*Task prompt:* From the listing below, copy only the lines from the line that contains "a program. -/" to the line that contains "ONES = 5. -/", counting those two lines as part of the copy.

[Opening The input section]

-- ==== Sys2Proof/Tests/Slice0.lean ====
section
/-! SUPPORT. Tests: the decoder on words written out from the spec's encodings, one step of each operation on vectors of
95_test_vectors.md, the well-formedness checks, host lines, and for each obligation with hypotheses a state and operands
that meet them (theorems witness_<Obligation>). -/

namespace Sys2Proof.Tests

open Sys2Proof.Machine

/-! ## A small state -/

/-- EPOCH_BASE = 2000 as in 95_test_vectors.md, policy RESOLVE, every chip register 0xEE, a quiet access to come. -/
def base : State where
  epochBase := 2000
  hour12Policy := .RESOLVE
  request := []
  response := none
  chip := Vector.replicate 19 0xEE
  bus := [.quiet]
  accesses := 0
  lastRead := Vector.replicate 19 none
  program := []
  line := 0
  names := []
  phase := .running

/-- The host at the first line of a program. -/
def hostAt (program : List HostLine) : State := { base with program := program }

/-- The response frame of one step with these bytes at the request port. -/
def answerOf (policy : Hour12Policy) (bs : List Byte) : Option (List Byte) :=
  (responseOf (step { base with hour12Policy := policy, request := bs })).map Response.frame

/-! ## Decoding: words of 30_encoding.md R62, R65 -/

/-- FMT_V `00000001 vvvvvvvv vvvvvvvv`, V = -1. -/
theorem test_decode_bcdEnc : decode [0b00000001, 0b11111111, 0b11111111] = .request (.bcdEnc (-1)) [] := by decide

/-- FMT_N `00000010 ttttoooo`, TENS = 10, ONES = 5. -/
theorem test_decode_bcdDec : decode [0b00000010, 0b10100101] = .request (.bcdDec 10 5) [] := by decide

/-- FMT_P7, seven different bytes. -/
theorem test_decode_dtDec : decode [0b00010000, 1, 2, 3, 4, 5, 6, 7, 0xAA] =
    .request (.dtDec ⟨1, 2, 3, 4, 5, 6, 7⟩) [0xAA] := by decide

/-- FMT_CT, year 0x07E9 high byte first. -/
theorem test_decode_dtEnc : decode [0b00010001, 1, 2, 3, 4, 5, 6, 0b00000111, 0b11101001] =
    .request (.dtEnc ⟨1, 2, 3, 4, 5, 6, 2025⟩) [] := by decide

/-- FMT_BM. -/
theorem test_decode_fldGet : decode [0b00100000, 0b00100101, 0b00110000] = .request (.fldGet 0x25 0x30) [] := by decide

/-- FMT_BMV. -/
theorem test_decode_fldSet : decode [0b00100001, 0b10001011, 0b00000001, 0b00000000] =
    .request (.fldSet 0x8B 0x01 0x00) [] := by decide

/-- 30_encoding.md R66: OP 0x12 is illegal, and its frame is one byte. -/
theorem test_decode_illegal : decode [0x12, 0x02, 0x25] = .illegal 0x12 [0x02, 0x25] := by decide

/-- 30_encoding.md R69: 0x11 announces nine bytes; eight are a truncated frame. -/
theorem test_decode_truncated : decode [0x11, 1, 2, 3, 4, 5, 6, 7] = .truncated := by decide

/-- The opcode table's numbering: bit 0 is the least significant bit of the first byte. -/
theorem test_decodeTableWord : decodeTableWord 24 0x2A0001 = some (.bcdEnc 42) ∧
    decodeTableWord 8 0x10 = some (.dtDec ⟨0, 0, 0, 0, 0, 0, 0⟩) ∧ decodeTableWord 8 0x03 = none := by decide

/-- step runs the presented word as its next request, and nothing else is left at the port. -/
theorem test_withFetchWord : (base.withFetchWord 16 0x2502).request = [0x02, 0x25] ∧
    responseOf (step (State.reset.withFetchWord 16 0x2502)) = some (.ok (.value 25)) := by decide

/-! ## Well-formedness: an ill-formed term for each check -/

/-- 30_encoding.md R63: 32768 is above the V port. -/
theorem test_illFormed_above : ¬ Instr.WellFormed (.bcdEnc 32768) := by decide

[Closing The input section]

*Response below:*
/-- The host at the first line of a program. -/
def hostAt (program : List HostLine) : State := { base with program := program }

/-- The response frame of one step with these bytes at the request port. -/
def answerOf (policy : Hour12Policy) (bs : List Byte) : Option (List Byte) :=
  (responseOf (step { base with hour12Policy := policy, request := bs })).map Response.frame

/-! ## Decoding: words of 30_encoding.md R62, R65 -/

/-- FMT_V `00000001 vvvvvvvv vvvvvvvv`, V = -1. -/
theorem test_decode_bcdEnc : decode [0b00000001, 0b11111111, 0b11111111] = .request (.bcdEnc (-1)) [] := by decide

/-- FMT_N `00000010 ttttoooo`, TENS = 10, ONES = 5. -/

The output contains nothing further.